Ancient and modern | 18 December 2010

Last week, David Cameron’s enthusiasm for finding out how happy we all are — as if it were any business of his — led us to consider some Greek views of the matter.

issue 18 December 2010

Last week, David Cameron’s enthusiasm for finding out how happy we all are — as if it were any business of his — led us to consider some Greek views of the matter.

Balnea, vina, Venus corrumpunt corpora nostra;
sed vitam faciunt balnea, vina, Venus

proclaims a neat elegiac epitaph from Rome, expressing a common popular viewpoint — baths, wine and sex may wreck us physically, but they help make life worth living. Roman thinkers, however, were as keen as Greeks to discover the happiness that withstood all onslaughts.

Stoicism, a Greek invention, was one answer. The basic tenet was that divinity was rational and omnipresent, suffused through nature, ‘like honey through a honeycomb’. Nature and reason were thus closely linked. Since reason was god’s greatest gift to man, we were able to understand nature and live in holistic harmony with it. One did that by living and acting virtuously, selecting what was good, making it one’s own and ignoring everything else. Such was the only route to happiness. Wealth, status and so on did not feature in such a scheme.
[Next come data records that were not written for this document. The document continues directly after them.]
-- ==== Sys2Proof/Tests/Slice0.lean ====
section
/-!
SUPPORT. Small tests: the checks of WellFormed, worked examples of the manual, and for every statement states and operands that meet its hypotheses.
-/
namespace Sys2Proof.Machine

/-- Other chains and taps. -/
def State.withTaps (s : State) (f : TapSt → TapSt) : State := { s with taps := f s.taps }
/-- Another set in force. -/
def State.withActive (s : State) (f : ConfigSet → ConfigSet) : State := { s with cfg := { s.cfg with active := f s.cfg.active } }
/-- Other fields of the PCI Express function. -/
def State.withPcie (s : State) (f : PcieSt → PcieSt) : State := { s with link := { s.link with pcie := f s.link.pcie } }

end Sys2Proof.Machine

namespace Sys2Proof.Tests
open Machine

/-! ### The checks of WellFormed, each on a command that it refuses -/

theorem test_wf_refuses_die : (Instr.monApply 8).wf = false := by decide
theorem test_wf_refuses_input : (Instr.plannedSplice 8).wf = false := by decide
theorem test_wf_refuses_converter : (Instr.converterSampling 16).wf = false := by decide
theorem test_wf_refuses_cluster : (Instr.coverEnd 32).wf = false := by decide
theorem test_wf_refuses_lane : (Instr.stereoSwitch 256).wf = false := by decide
theorem test_wf_refuses_watch : (Instr.watchTapKat 512 false false).wf = false := by decide
theorem test_wf_refuses_engine : (Instr.feedMissingTimeout 32 0).wf = false := by decide
theorem test_wf_refuses_slot : (Instr.nonAudioMuteEnd 512).wf = false := by decide
theorem test_wf_refuses_context : (Instr.auDue 384 false).wf = false := by decide
theorem test_wf_refuses_follow : (Instr.followRecord 128).wf = false := by decide
theorem test_wf_refuses_ring : (Instr.ringDisable 96 0).wf = false := by decide
theorem test_wf_refuses_command_ring : (Instr.descriptorFetch 16 none).wf = false := by decide
theorem test_wf_refuses_completion_ring : (Instr.completionWrite 15).wf = false ∧ (Instr.completionWrite 32).wf = false := by decide
theorem test_wf_refuses_delivery_ring : (Instr.blockHoldExpiry 31).wf = false ∧ (Instr.blockHoldExpiry 96).wf = false := by decide
theorem test_wf_refuses_event_source : (Instr.eventBlock 8).wf = false := by decide
theorem test_wf_refuses_word : (Instr.clkCtrlWrite (2 ^ 32)).wf = false := by decide
theorem test_wf_refuses_controller_word : (Instr.mbControllerGo (some (2 ^ 32)) false false).wf = false := by decide
theorem test_wf_refuses_source : (Instr.nop (.ring 16)).wf = false := by decide
theorem test_wf_refuses_loop : (Instr.lossOfLock (.die 8 .aud)).wf = false := by decide
theorem test_wf_refuses_receiver : (Instr.sideDataSpanEnd (.watch 512) {}).wf = false := by decide
theorem test_wf_refuses_port : (Instr.portResume (.inp 4)).wf = false := by decide
theorem test_wf_refuses_sat_target : (Instr.satStickyClear (.lane 0 3)).wf = false := by decide
theorem test_wf_refuses_stream : (Instr.streamBlockFormed (.segment 32) 0 {} 0 false false false).wf = false := by decide
theorem test_wf_refuses_task : (Instr.backgroundTaskAgeing (.level 8) true).wf = false := by decide
theorem test_wf_refuses_word_owner : (Instr.sramUncorrectable 0 0 (.engineCells 0 8)).wf = false := by decide
theorem test_wf_refuses_register : (Instr.registerWrite (.bar0 2) 0).wf = false ∧ (Instr.registerWrite (.bar0 (2 ^ 20)) 0).wf = false := by decide
theorem test_wf_refuses_direction : (Instr.linkRestored 0 2).wf = false := by decide
theorem test_wf_refuses_domain : (Instr.domainRampDone 0 14).wf = false := by decide
theorem test_wf_refuses_signal : (Instr.drmFrame 0 8 {}).wf = false := by decide
theorem test_wf_refuses_pair : (Instr.crossAssayWindow 0 4).wf = false := by decide
theorem test_wf_refuses_index : (Instr.doorbellWrite 0 65536).wf = false := by decide
theorem test_wf_refuses_bus_address : (Instr.mbWriteTransaction 128 []).wf = false := by decide
theorem test_wf_refuses_bus_header : (Instr.mbReadTransaction 0x4C [] true false false).wf = false := by decide
theorem test_wf_refuses_descriptor : (Instr.descriptorFetch 0 (some [0])).wf = false := by decide
theorem test_wf_refuses_vector : (Instr.msixUnmask 64).wf = false := by decide
theorem test_wf_refuses_syncpos : (Instr.perstNRelease false 16 0 false).wf = false := by decide
theorem test_wf_refuses_strap_address : (Instr.perstNRelease false 0 4 false).wf = false := by decide
theorem test_wf_refuses_response : (Instr.debugResponseWrite [0]).wf = false := by decide
theorem test_wf_refuses_position : (Instr.coverStart 0 8).wf = false := by decide
theorem test_wf_refuses_feed_limits : (Instr.feedLimitsWrite 0 65536 0).wf = false ∧ (Instr.feedLimitsWrite 0 0 65536).wf = false := by decide
theorem test_wf_refuses_ring_offset : (Instr.ringConfigWrite 0 32 0).wf = false := by decide
theorem test_wf_refuses_debug_level : (Instr.debugChallengeRead 256).wf = false := by decide
theorem test_wf_refuses_rds_stream : (Instr.rdsBlock (.lane 0) 4 {} 0).wf = false := by decide
theorem test_wf_refuses_slice : (Instr.sliceCoeffUpdate 0 9 {}).wf = false := by decide
theorem test_wf_refuses_rule : (Instr.lastingRuleWrite 7 0).wf = false := by decide
theorem test_wf_refuses_entry : (Instr.sumLoRead 0 16).wf = false := by decide
theorem test_wf_refuses_check : (Instr.fastCheckTrip 0 5).wf = false := by decide
theorem test_wf_refuses_array : (Instr.sramSingleBitError 0 112 0 0).wf = false := by decide
theorem test_wf_refuses_bar : (Instr.receivedWriteEcrcFail 1 0).wf = false := by decide
theorem test_wf_refuses_vector_check : (Instr.slotKat true 384 false false).wf = false ∧ (Instr.slotKat false 512 false false).wf = false := by decide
Seneca (ad 1–65), who wrote an essay ‘On the Happy Life’, is a rich source of practical epigrams on the matter: ‘the happy man uses reason to be free from both fear and desire’; ‘that man is poor, not who has too little, but who longs for more’; ‘that man most enjoys wealth who least needs it’; ‘chance takes away what chance has given’ (i.e. trusting to luck is pointless); ‘no wind is fair to a man who does not know for which port he is making’; ‘the wise man cannot suffer injury or loss … because his only possession is virtus, and he can never be separated from that.’